Exercise instructions -> The whole listing should be written out again exactly.
[[ Extracted records, beginning ]]
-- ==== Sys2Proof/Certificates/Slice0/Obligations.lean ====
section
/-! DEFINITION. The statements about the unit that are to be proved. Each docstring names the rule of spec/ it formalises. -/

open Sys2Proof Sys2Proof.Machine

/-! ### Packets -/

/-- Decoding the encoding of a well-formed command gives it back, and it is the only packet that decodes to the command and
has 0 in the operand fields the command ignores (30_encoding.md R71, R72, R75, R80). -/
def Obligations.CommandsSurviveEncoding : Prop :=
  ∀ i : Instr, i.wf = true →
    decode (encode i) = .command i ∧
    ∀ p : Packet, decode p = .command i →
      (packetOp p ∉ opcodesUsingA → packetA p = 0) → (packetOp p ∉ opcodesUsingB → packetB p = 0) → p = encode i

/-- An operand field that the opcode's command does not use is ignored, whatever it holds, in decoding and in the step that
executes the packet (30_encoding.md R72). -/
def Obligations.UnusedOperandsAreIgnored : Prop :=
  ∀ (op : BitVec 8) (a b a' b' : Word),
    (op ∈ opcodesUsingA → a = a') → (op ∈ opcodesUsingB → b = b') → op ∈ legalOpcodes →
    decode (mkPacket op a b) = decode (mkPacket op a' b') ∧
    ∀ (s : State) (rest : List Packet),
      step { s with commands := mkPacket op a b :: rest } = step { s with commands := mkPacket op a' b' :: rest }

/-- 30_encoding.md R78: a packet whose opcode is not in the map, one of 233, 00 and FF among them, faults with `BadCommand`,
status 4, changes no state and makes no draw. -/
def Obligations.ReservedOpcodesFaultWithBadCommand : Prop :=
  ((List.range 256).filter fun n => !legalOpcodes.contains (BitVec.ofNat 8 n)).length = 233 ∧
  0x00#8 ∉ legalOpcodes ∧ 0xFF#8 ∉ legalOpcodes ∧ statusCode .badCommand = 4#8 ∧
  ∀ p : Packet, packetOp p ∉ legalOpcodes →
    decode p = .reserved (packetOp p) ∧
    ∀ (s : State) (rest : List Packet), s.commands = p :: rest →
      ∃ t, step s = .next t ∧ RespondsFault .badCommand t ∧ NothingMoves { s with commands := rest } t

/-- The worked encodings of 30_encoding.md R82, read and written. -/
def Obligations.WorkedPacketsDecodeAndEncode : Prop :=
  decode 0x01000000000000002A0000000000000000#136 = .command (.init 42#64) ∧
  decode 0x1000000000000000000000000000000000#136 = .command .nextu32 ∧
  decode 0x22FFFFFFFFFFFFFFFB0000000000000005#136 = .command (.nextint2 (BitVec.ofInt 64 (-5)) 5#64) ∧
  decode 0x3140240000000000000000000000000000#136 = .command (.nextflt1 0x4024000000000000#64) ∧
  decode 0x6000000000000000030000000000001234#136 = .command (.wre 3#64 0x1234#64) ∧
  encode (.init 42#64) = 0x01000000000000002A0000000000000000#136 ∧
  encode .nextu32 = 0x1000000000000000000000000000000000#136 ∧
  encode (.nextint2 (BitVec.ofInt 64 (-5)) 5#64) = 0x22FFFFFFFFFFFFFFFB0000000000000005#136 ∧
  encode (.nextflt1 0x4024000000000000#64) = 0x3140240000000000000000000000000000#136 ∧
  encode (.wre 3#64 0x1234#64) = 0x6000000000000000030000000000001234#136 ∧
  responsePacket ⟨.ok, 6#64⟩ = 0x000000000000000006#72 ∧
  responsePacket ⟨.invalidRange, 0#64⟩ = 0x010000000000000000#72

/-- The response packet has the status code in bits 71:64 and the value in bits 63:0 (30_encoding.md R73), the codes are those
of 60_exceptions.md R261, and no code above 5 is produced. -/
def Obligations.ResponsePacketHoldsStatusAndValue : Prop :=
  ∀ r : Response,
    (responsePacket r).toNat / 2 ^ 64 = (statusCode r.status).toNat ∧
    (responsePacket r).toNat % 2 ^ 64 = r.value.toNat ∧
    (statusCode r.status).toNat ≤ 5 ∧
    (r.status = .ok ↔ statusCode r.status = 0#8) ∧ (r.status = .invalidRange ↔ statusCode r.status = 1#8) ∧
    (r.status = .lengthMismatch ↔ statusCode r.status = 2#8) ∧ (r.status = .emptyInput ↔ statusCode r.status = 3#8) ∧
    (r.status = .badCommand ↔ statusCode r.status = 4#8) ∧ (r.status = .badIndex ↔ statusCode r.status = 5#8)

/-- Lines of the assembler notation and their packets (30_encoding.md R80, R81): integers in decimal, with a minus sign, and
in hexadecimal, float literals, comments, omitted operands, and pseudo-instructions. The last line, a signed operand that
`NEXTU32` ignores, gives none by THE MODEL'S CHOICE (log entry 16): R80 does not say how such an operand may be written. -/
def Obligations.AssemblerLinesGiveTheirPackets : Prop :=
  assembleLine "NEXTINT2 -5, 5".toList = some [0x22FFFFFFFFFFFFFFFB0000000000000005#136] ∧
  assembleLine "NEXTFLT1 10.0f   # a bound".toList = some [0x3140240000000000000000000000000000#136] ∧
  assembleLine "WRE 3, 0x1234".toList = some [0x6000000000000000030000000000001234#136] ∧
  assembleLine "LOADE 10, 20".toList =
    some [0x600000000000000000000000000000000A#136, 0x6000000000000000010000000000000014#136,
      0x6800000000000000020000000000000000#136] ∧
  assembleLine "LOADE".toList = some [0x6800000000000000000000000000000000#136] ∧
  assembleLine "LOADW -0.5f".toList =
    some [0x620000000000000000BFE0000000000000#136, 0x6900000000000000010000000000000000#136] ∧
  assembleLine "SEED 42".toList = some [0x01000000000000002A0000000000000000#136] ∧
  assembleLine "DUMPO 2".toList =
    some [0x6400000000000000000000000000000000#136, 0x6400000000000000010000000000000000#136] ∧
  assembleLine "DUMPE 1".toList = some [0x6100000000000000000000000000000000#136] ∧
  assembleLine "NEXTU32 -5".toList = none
[[ Extracted records, end ]]
Solution below ->
-- ==== Sys2Proof/Certificates/Slice0/Obligations.lean ====
section
/-! DEFINITION. The statements about the unit that are to be proved. Each docstring names the rule of spec/ it formalises. -/

open Sys2Proof Sys2Proof.Machine

/-! ### Packets -/

/-- Decoding the encoding of a well-formed command gives it back, and it is the only packet that decodes to the command and
has 0 in the operand fields the command ignores (30_encoding.md R71, R72, R75, R80). -/
def Obligations.CommandsSurviveEncoding : Prop :=
  ∀ i : Instr, i.wf = true →
    decode (encode i) = .command i ∧
    ∀ p : Packet, decode p = .command i →
      (packetOp p ∉ opcodesUsingA → packetA p = 0) → (packetOp p ∉ opcodesUsingB → packetB p = 0) → p = encode i

/-- An operand field that the opcode's command does not use is ignored, whatever it holds, in decoding and in the step that
executes the packet (30_encoding.md R72). -/
def Obligations.UnusedOperandsAreIgnored : Prop :=
  ∀ (op : BitVec 8) (a b a' b' : Word),
    (op ∈ opcodesUsingA → a = a') → (op ∈ opcodesUsingB → b = b') → op ∈ legalOpcodes →
    decode (mkPacket op a b) = decode (mkPacket op a' b') ∧
    ∀ (s : State) (rest : List Packet),
      step { s with commands := mkPacket op a b :: rest } = step { s with commands := mkPacket op a' b' :: rest }

/-- 30_encoding.md R78: a packet whose opcode is not in the map, one of 233, 00 and FF among them, faults with `BadCommand`,
status 4, changes no state and makes no draw. -/
def Obligations.ReservedOpcodesFaultWithBadCommand : Prop :=
  ((List.range 256).filter fun n => !legalOpcodes.contains (BitVec.ofNat 8 n)).length = 233 ∧
  0x00#8 ∉ legalOpcodes ∧ 0xFF#8 ∉ legalOpcodes ∧ statusCode .badCommand = 4#8 ∧
  ∀ p : Packet, packetOp p ∉ legalOpcodes →
    decode p = .reserved (packetOp p) ∧
    ∀ (s : State) (rest : List Packet), s.commands = p :: rest →
      ∃ t, step s = .next t ∧ RespondsFault .badCommand t ∧ NothingMoves { s with commands := rest } t

/-- The worked encodings of 30_encoding.md R82, read and written. -/
def Obligations.WorkedPacketsDecodeAndEncode : Prop :=
  decode 0x01000000000000002A0000000000000000#136 = .command (.init 42#64) ∧
  decode 0x1000000000000000000000000000000000#136 = .command .nextu32 ∧
  decode 0x22FFFFFFFFFFFFFFFB0000000000000005#136 = .command (.nextint2 (BitVec.ofInt 64 (-5)) 5#64) ∧
  decode 0x3140240000000000000000000000000000#136 = .command (.nextflt1 0x4024000000000000#64) ∧
  decode 0x6000000000000000030000000000001234#136 = .command (.wre 3#64 0x1234#64) ∧
  encode (.init 42#64) = 0x01000000000000002A0000000000000000#136 ∧
  encode .nextu32 = 0x1000000000000000000000000000000000#136 ∧
  encode (.nextint2 (BitVec.ofInt 64 (-5)) 5#64) = 0x22FFFFFFFFFFFFFFFB0000000000000005#136 ∧
  encode (.nextflt1 0x4024000000000000#64) = 0x3140240000000000000000000000000000#136 ∧
  encode (.wre 3#64 0x1234#64) = 0x6000000000000000030000000000001234#136 ∧
  responsePacket ⟨.ok, 6#64⟩ = 0x000000000000000006#72 ∧
  responsePacket ⟨.invalidRange, 0#64⟩ = 0x010000000000000000#72

/-- The response packet has the status code in bits 71:64 and the value in bits 63:0 (30_encoding.md R73), the codes are those
of 60_exceptions.md R261, and no code above 5 is produced. -/
def Obligations.ResponsePacketHoldsStatusAndValue : Prop :=
  ∀ r : Response,
    (responsePacket r).toNat / 2 ^ 64 = (statusCode r.status).toNat ∧
    (responsePacket r).toNat % 2 ^ 64 = r.value.toNat ∧
    (statusCode r.status).toNat ≤ 5 ∧
    (r.status = .ok ↔ statusCode r.status = 0#8) ∧ (r.status = .invalidRange ↔ statusCode r.status = 1#8) ∧
    (r.status = .lengthMismatch ↔ statusCode r.status = 2#8) ∧ (r.status = .emptyInput ↔ statusCode r.status = 3#8) ∧
    (r.status = .badCommand ↔ statusCode r.status = 4#8) ∧ (r.status = .badIndex ↔ statusCode r.status = 5#8)

/-- Lines of the assembler notation and their packets (30_encoding.md R80, R81): integers in decimal, with a minus sign, and
in hexadecimal, float literals, comments, omitted operands, and pseudo-instructions. The last line, a signed operand that
`NEXTU32` ignores, gives none by THE MODEL'S CHOICE (log entry 16): R80 does not say how such an operand may be written. -/
def Obligations.AssemblerLinesGiveTheirPackets : Prop :=
  assembleLine "NEXTINT2 -5, 5".toList = some [0x22FFFFFFFFFFFFFFFB0000000000000005#136] ∧
  assembleLine "NEXTFLT1 10.0f   # a bound".toList = some [0x3140240000000000000000000000000000#136] ∧
  assembleLine "WRE 3, 0x1234".toList = some [0x6000000000000000030000000000001234#136] ∧
  assembleLine "LOADE 10, 20".toList =
    some [0x600000000000000000000000000000000A#136, 0x6000000000000000010000000000000014#136,
      0x6800000000000000020000000000000000#136] ∧
  assembleLine "LOADE".toList = some [0x6800000000000000000000000000000000#136] ∧
  assembleLine "LOADW -0.5f".toList =
    some [0x620000000000000000BFE0000000000000#136, 0x6900000000000000010000000000000000#136] ∧
  assembleLine "SEED 42".toList = some [0x01000000000000002A0000000000000000#136] ∧
  assembleLine "DUMPO 2".toList =
    some [0x6400000000000000000000000000000000#136, 0x6400000000000000010000000000000000#136] ∧
  assembleLine "DUMPE 1".toList = some [0x6100000000000000000000000000000000#136] ∧
  assembleLine "NEXTU32 -5".toList = none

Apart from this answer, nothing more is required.